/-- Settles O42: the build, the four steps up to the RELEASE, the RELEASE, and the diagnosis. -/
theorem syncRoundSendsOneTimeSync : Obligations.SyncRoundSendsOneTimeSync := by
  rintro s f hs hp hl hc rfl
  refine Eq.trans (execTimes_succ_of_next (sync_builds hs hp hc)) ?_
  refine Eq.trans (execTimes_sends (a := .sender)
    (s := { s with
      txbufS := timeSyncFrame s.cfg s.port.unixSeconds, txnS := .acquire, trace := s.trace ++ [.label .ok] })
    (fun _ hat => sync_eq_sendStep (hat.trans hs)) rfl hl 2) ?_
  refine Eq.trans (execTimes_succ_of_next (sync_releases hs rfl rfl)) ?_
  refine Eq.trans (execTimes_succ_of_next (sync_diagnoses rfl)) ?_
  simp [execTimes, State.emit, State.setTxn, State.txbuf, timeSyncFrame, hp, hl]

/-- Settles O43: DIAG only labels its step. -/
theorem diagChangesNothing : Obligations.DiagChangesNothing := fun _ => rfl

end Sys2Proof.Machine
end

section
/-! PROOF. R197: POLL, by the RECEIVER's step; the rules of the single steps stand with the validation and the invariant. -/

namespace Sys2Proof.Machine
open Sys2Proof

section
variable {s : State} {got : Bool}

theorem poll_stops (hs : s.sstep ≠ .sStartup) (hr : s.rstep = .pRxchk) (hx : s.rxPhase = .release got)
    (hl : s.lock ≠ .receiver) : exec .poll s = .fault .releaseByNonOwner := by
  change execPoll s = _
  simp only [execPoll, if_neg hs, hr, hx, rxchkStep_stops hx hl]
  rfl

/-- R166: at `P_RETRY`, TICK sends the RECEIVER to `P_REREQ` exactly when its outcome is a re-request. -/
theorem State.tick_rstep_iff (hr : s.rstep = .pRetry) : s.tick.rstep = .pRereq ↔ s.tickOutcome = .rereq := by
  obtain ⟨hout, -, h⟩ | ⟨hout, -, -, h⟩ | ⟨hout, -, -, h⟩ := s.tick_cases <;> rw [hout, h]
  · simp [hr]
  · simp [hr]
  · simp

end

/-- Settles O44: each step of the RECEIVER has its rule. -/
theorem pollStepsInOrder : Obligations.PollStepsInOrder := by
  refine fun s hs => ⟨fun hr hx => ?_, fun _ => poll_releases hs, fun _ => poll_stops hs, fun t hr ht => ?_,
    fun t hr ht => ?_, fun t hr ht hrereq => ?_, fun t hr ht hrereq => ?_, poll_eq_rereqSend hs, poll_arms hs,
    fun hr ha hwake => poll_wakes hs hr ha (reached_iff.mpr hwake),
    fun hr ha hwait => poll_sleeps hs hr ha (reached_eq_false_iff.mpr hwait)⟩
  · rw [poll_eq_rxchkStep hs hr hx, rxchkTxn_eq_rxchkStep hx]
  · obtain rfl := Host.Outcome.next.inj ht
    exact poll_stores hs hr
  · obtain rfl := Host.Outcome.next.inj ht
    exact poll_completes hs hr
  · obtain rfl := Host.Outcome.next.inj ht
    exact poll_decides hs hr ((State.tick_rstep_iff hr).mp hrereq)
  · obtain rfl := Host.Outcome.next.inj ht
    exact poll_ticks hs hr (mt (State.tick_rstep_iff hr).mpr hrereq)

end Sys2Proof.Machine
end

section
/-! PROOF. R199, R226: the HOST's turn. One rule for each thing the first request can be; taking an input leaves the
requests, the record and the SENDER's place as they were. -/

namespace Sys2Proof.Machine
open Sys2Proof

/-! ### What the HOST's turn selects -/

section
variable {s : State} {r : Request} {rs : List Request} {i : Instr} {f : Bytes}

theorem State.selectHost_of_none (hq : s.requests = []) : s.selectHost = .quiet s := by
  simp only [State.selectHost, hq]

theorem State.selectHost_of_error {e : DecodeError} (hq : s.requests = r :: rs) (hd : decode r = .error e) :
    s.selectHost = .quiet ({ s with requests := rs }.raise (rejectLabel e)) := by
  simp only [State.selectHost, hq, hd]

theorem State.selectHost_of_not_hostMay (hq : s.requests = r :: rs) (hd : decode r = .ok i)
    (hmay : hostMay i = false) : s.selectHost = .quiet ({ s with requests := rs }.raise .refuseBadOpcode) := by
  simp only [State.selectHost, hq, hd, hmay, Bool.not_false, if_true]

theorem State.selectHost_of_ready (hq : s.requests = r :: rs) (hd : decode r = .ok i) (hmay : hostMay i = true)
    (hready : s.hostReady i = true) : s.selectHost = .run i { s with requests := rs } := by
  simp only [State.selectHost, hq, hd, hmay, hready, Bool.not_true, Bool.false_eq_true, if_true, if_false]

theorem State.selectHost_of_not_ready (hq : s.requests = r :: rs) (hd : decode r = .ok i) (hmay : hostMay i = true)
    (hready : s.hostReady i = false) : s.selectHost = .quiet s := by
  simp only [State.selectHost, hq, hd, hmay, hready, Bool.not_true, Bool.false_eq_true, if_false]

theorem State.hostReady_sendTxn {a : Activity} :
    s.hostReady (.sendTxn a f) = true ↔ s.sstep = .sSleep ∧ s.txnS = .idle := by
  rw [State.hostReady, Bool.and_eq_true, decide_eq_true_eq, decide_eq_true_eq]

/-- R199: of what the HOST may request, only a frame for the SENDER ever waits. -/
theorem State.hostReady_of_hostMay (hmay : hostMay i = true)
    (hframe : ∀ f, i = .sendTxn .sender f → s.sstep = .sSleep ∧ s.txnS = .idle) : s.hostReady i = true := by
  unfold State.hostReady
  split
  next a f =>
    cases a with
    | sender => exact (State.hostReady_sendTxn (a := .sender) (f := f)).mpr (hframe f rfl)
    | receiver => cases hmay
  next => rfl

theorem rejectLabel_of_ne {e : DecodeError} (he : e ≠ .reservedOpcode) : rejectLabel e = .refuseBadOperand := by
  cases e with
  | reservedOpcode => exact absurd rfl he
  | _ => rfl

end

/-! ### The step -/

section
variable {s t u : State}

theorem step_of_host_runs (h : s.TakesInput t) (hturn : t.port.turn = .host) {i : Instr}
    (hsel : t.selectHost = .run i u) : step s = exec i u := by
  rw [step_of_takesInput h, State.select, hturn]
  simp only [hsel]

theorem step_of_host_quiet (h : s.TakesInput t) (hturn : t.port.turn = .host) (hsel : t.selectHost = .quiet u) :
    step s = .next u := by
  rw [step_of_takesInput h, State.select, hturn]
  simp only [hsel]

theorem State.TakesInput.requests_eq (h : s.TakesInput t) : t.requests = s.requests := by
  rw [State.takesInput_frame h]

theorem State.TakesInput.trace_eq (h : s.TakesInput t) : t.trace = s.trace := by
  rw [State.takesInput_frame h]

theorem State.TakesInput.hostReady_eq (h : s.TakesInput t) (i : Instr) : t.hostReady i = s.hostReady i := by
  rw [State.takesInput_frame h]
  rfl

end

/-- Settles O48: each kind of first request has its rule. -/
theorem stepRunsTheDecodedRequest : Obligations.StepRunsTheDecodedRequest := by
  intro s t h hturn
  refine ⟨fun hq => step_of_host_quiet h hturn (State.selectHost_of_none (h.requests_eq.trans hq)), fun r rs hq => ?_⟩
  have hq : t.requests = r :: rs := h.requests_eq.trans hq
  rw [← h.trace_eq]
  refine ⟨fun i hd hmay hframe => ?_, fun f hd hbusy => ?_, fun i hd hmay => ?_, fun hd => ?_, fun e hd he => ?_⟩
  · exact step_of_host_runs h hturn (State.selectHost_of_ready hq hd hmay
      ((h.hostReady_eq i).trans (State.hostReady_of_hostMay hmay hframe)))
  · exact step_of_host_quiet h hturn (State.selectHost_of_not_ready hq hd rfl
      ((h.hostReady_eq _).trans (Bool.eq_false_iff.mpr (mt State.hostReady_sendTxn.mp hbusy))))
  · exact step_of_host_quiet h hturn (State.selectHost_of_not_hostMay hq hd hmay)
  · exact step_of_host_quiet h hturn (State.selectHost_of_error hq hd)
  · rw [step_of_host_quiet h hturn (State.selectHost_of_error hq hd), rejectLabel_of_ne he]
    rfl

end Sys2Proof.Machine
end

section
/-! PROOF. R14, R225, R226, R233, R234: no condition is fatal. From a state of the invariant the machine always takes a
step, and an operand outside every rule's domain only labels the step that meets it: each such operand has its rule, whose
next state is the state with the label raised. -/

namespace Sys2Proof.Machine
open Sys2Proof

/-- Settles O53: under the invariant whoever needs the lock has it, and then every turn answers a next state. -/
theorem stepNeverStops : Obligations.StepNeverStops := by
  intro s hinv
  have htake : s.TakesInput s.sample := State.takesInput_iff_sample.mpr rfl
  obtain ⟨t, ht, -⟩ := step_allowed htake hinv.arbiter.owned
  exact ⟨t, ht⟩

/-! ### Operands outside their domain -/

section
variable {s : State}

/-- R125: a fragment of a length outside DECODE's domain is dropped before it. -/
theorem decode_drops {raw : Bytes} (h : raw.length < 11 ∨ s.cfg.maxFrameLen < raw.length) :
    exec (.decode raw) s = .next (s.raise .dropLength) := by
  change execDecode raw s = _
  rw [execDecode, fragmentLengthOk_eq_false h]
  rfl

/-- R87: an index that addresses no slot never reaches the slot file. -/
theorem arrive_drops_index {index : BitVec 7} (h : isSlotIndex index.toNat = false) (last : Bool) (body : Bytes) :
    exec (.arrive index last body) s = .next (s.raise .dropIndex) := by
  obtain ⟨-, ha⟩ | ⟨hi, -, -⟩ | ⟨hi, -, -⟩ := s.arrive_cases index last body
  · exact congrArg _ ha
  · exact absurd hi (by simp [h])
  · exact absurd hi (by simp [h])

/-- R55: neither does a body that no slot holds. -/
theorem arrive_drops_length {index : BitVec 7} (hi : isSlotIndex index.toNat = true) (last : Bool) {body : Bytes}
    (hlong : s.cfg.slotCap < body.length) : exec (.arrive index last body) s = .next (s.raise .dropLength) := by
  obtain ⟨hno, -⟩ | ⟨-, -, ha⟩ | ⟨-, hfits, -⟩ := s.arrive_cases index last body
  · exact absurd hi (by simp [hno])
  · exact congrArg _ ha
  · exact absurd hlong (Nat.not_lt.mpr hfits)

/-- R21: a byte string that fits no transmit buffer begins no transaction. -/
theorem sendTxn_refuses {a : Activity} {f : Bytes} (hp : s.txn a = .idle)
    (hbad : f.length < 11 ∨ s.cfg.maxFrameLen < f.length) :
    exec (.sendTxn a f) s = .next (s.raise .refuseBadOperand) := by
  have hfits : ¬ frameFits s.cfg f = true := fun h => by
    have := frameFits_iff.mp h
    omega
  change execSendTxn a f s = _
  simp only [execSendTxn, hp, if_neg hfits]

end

# # # # # # #

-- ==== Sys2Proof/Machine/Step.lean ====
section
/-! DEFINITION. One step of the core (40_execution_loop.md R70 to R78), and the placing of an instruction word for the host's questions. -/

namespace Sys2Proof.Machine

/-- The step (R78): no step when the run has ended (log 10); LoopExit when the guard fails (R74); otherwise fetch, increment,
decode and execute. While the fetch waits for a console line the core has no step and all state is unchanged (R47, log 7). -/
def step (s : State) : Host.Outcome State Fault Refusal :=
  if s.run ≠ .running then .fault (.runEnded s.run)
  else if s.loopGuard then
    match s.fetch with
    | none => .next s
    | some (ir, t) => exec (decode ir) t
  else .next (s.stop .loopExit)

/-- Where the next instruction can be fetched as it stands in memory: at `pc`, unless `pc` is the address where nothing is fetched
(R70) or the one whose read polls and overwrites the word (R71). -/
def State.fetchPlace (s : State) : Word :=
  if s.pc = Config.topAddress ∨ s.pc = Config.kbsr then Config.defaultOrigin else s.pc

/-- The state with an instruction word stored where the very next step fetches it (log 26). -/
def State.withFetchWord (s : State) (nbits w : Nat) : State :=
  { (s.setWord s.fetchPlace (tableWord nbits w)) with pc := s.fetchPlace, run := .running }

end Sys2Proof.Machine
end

# # # # # # #

▶ [TASK GOAL] Going through the listing, tally each line that contains "core", then state the total with no other text.

▶ [RESULT] 2